The technology sector has not been a popular destination for private investors' funds in recent years. For some, whose experience goes back to the dot-com boom, that's because they'll never look at a technology share again. For many,
though, it's because the technology sector is a relatively small part of the UK market and receives little attention from advisers or the mainstream press. That's a little strange when, according to Lipper, the Technology sector has outperformed the UK All Companies sector over one, three and seven years. It's time to redress the balance.
Not for the classic "buy and hold" investor
Companies in the technology sector are growth oriented and either do not pay dividends or pay insignificant dividends. Earnings are re-invested into R&D and marketing and not doled out to shareholders.

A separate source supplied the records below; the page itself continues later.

-- ==== Sys2Proof/Machine/Stream.lean ====
section
/-!
DEFINITION. The stream commands WRITE (41_stream_transform.md R163 to R166) and FLUSH (R167, R168).
-/

namespace Sys2Proof.Machine

/-- The offset-limit check of a WRITE of `n` bytes: the stream would pass `2^64 - 1` (R165). -/
def State.pastOffsetLimit (s : State) (n : Nat) : Bool :=
  decide (Config.offLimit < s.off.toNat + s.stagedCount + n)

/-- The RUN stage of WRITE (R163). `rounds` bounds the spec's loop: a WRITE makes at most one process (R166), so two
rounds always end it (log 14). -/
def writeLoop (P : Primitive) (n : Nat) : Nat → List Byte → State → Host.Outcome State Fault Refusal
  | 0, rem, s => .next { s with cur := some (.write n rem .run) }
  | rounds + 1, rem, s =>
    match appendWhile rem s with
    | .error f => .fault f
    | .ok (rem', t) =>
      if t.fill = t.cap then
        if t.outQ = [] then
          match process P t with
          | .done u => writeLoop P n rounds rem' u
          | .failed u => .next u.enterFault
          | .badIndex i => .fault (.bufferIndex i)
        else .next { t with cur := some (.write n rem' .run) }
      else .next t.succeed

/-- WRITE from its pending record (R163, R164). -/
def writeCommand (P : Primitive) (n : Nat) (s : State) : Host.Outcome State Fault Refusal :=
  match s.recordFor (.write n) with
  | some (.write _ rem .start) =>
    match s.phase with
    | .uninit => .next (s.fail .notOpen)
    | .closed => .next (s.fail .streamClosed)
    | .fault => .next (s.fail .instanceFaulted)
    | .opened =>
      if s.pastOffsetLimit rem.length then .next (s.fail .offsetLimit) else writeLoop P n 2 rem s
  | some (.write _ rem .run) => writeLoop P n 2 rem s
  | _ => .next s

/-- FLUSH from its pending record (R167). -/
def flushCommand (P : Primitive) (s : State) : Host.Outcome State Fault Refusal :=
  match s.recordFor .flush with
  | some (.flush .start) =>
    match s.phase with
    | .uninit => .next (s.fail .notOpen)
    | .closed => .next (s.fail .streamClosed)
    | .fault => .next (s.fail .instanceFaulted)
    | .opened => procStage P .flush State.succeed s
  | some (.flush .proc) => procStage P .flush State.succeed s
  | some (.flush .drain) => drainStage .flush State.succeed s
  | _ => .next s

/-- WRITE (R163). -/
def execWrite (n : Nat) (s : State) : Host.Outcome State Fault Refusal := writeCommand Config.primitive n s

/-- FLUSH (R167). -/
def execFlush (s : State) : Host.Outcome State Fault Refusal := flushCommand Config.primitive s

end Sys2Proof.Machine
end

For investors in many market segments, dividends can constitute 50% of their total long-term returns and provide compensation and consolation in bear markets. With the technology sector, that is emphatically not the case; the only way you're going to make money is selling at a higher price than you bought at. Buying at the right time is crucial and here are five reasons why I think that time is now.
1. The right time in the economic cycle
Tech stocks are growth cyclicals. They benefit when recessions end and companies start investing in productivity enhancing technologies, increasing efficiency without hiring people. The next two or three years should be very good for sales and earnings growth.
2. Better balance sheets
Tech stocks didn't benefit from the credit-fuelled insanity that drove housing, construction and banking in the last boom. As a result they have more cash and less debt than any other sector. In fact, technology represents 17% of the S&P 500 (news) but contains 35% of its cash. Because the industry is relatively young, it is also not plagued by the pension liabilities that threaten the health of some our largest companies.
3. Good prospects for mergers and acquisitions
There have been some high profile mergers and acquisitions recently (HP has bought EDS, Oracle (NASDAQ: ORCL - news) purchased Sun Microsystems (NASDAQ: JAVAD - news) , and Dell (NASDAQ: DELL - news) has recruited an M&A chief from IBM (NYSE: IBM - news) ). That is likely to continue as the larger companies can acquire intellectual property and high growth through smaller players at reasonable prices.
4. Attractive valuations
The top ten holdings in the Polar Capital Technology Trust (LSE: PCT), one of the three investment trusts operating in this sector, are actually trading at a discount to the broader market. That's quite attractive given the greater long-term earnings potential of the sector.
5. A new technology cycle
Arguably one of the reasons the sector did not shine so brightly in the last bull market was the absence of industry-changing technologies (the 'client-server' cycle expired, 2G mobile penetration completed etc). That has all changed with the advent of 'cloud computing', reducing the need to compute (expensively) locally by using low-cost remote servers exploiting the internet and plentiful bandwidth. Increasing use of mobile broadband will also create opportunities.
Take the plunge with funds
So, I rather like the look of the sector and the question then becomes how best to gain exposure to these companies. Although I'm not always a great fan of managed funds, I believe this is the best way for a UK investor to proceed for two reasons -- first, the most attractive candidates are listed in the US and Asia. Second, this sector is risky and a wide spread of holdings is advisable.
The next decision is whether to use a closed-end fund (i.e. investment trusts) or an open ended fund (i.e unit trusts and OEICs). Here I would favour one of the three investment trusts focused on the sector as they are all sitting on discounts to net asset value: Herald Investment Trust (LSE: HRI), Polar Capital Technology (LSE: PCT) or RCM Investment Trust (LSE: RTT).
Given the volatility of the sector and the massive price rises of the last six months, I would drip feed funds over the next few months. And for those of you who completely disagree with my views on the sector, there is always db x-trackers DJ STOXX 600 Technology Short ETF (XS8S).